:: TASK DESCRIPTION ::
What is needed here is an exact copy of all the data.

:: Saved data entries ::
=-=-=-=-=
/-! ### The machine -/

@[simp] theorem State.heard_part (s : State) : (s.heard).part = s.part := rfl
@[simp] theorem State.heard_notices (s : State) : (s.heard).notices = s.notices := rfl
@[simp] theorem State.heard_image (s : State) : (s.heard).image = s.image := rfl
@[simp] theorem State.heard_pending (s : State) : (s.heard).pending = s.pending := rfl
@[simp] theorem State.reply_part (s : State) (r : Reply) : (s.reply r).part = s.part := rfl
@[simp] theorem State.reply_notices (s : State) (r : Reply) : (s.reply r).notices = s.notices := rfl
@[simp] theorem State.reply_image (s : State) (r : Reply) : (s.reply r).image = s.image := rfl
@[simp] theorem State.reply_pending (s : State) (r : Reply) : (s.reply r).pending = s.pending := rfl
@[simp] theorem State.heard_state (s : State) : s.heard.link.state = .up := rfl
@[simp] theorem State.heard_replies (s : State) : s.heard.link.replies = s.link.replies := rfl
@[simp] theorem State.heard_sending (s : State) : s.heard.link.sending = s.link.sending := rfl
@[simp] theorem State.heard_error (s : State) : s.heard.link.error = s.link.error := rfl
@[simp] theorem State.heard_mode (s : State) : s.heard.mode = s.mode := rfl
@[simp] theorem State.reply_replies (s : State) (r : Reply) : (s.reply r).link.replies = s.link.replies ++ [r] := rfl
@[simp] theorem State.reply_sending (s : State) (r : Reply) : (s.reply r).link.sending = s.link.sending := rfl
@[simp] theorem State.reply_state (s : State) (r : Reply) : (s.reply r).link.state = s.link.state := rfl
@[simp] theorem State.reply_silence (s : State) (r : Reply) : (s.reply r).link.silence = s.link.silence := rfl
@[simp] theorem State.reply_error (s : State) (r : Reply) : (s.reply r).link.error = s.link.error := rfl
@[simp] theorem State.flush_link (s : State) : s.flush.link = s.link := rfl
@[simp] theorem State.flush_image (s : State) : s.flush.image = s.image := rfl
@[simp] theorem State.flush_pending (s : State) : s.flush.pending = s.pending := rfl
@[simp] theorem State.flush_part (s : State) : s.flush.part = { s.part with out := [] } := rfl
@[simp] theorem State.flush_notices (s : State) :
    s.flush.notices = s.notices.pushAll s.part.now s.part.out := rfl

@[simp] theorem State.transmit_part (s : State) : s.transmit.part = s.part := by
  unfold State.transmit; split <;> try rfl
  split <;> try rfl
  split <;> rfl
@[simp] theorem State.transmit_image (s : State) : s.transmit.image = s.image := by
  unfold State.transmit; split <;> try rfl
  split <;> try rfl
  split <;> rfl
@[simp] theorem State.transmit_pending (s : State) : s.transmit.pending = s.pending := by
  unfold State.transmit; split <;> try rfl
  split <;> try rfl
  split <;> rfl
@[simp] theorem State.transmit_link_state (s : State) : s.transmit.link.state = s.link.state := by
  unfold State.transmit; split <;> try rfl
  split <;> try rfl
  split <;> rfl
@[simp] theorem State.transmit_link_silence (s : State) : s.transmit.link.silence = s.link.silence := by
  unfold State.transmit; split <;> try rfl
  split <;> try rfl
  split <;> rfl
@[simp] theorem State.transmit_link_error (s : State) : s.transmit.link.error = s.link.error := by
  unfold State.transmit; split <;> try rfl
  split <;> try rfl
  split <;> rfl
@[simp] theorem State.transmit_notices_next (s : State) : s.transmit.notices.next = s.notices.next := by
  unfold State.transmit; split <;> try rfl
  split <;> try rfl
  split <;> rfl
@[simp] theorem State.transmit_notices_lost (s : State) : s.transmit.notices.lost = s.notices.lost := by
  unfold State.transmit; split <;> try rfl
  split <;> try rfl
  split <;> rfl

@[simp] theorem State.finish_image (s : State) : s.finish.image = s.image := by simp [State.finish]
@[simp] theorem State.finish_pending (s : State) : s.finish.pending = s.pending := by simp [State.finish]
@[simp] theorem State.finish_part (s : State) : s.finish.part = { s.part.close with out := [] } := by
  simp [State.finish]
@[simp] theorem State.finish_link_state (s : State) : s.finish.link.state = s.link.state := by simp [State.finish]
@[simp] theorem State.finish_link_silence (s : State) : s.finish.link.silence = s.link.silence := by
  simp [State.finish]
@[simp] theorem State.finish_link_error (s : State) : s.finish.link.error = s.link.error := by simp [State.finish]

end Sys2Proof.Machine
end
=-=-=-=-=
:: TASK SOLUTION ::
/-! ### The machine -/

@[simp] theorem State.heard_part (s : State) : (s.heard).part = s.part := rfl
@[simp] theorem State.heard_notices (s : State) : (s.heard).notices = s.notices := rfl
@[simp] theorem State.heard_image (s : State) : (s.heard).image = s.image := rfl
@[simp] theorem State.heard_pending (s : State) : (s.heard).pending = s.pending := rfl
@[simp] theorem State.reply_part (s : State) (r : Reply) : (s.reply r).part = s.part := rfl
@[simp] theorem State.reply_notices (s : State) (r : Reply) : (s.reply r).notices = s.notices := rfl
@[simp] theorem State.reply_image (s : State) (r : Reply) : (s.reply r).image = s.image := rfl
@[simp] theorem State.reply_pending (s : State) (r : Reply) : (s.reply r).pending = s.pending := rfl
@[simp] theorem State.heard_state (s : State) : s.heard.link.state = .up := rfl
@[simp] theorem State.heard_replies (s : State) : s.heard.link.replies = s.link.replies := rfl
@[simp] theorem State.heard_sending (s : State) : s.heard.link.sending = s.link.sending := rfl
@[simp] theorem State.heard_error (s : State) : s.heard.link.error = s.link.error := rfl
@[simp] theorem State.heard_mode (s : State) : s.heard.mode = s.mode := rfl
@[simp] theorem State.reply_replies (s : State) (r : Reply) : (s.reply r).link.replies = s.link.replies ++ [r] := rfl
@[simp] theorem State.reply_sending (s : State) (r : Reply) : (s.reply r).link.sending = s.link.sending := rfl
@[simp] theorem State.reply_state (s : State) (r : Reply) : (s.reply r).link.state = s.link.state := rfl
@[simp] theorem State.reply_silence (s : State) (r : Reply) : (s.reply r).link.silence = s.link.silence := rfl
@[simp] theorem State.reply_error (s : State) (r : Reply) : (s.reply r).link.error = s.link.error := rfl
@[simp] theorem State.flush_link (s : State) : s.flush.link = s.link := rfl
@[simp] theorem State.flush_image (s : State) : s.flush.image = s.image := rfl
@[simp] theorem State.flush_pending (s : State) : s.flush.pending = s.pending := rfl
@[simp] theorem State.flush_part (s : State) : s.flush.part = { s.part with out := [] } := rfl
@[simp] theorem State.flush_notices (s : State) :
    s.flush.notices = s.notices.pushAll s.part.now s.part.out := rfl

@[simp] theorem State.transmit_part (s : State) : s.transmit.part = s.part := by
  unfold State.transmit; split <;> try rfl
  split <;> try rfl
  split <;> rfl
@[simp] theorem State.transmit_image (s : State) : s.transmit.image = s.image := by
  unfold State.transmit; split <;> try rfl
  split <;> try rfl
  split <;> rfl
@[simp] theorem State.transmit_pending (s : State) : s.transmit.pending = s.pending := by
  unfold State.transmit; split <;> try rfl
  split <;> try rfl
  split <;> rfl
@[simp] theorem State.transmit_link_state (s : State) : s.transmit.link.state = s.link.state := by
  unfold State.transmit; split <;> try rfl
  split <;> try rfl
  split <;> rfl
@[simp] theorem State.transmit_link_silence (s : State) : s.transmit.link.silence = s.link.silence := by
  unfold State.transmit; split <;> try rfl
  split <;> try rfl
  split <;> rfl
@[simp] theorem State.transmit_link_error (s : State) : s.transmit.link.error = s.link.error := by
  unfold State.transmit; split <;> try rfl
  split <;> try rfl
  split <;> rfl
@[simp] theorem State.transmit_notices_next (s : State) : s.transmit.notices.next = s.notices.next := by
  unfold State.transmit; split <;> try rfl
  split <;> try rfl
  split <;> rfl
@[simp] theorem State.transmit_notices_lost (s : State) : s.transmit.notices.lost = s.notices.lost := by
  unfold State.transmit; split <;> try rfl
  split <;> try rfl
  split <;> rfl

@[simp] theorem State.finish_image (s : State) : s.finish.image = s.image := by simp [State.finish]
@[simp] theorem State.finish_pending (s : State) : s.finish.pending = s.pending := by simp [State.finish]
@[simp] theorem State.finish_part (s : State) : s.finish.part = { s.part.close with out := [] } := by
  simp [State.finish]
@[simp] theorem State.finish_link_state (s : State) : s.finish.link.state = s.link.state := by simp [State.finish]
@[simp] theorem State.finish_link_silence (s : State) : s.finish.link.silence = s.link.silence := by
  simp [State.finish]
@[simp] theorem State.finish_link_error (s : State) : s.finish.link.error = s.link.error := by simp [State.finish]

end Sys2Proof.Machine
end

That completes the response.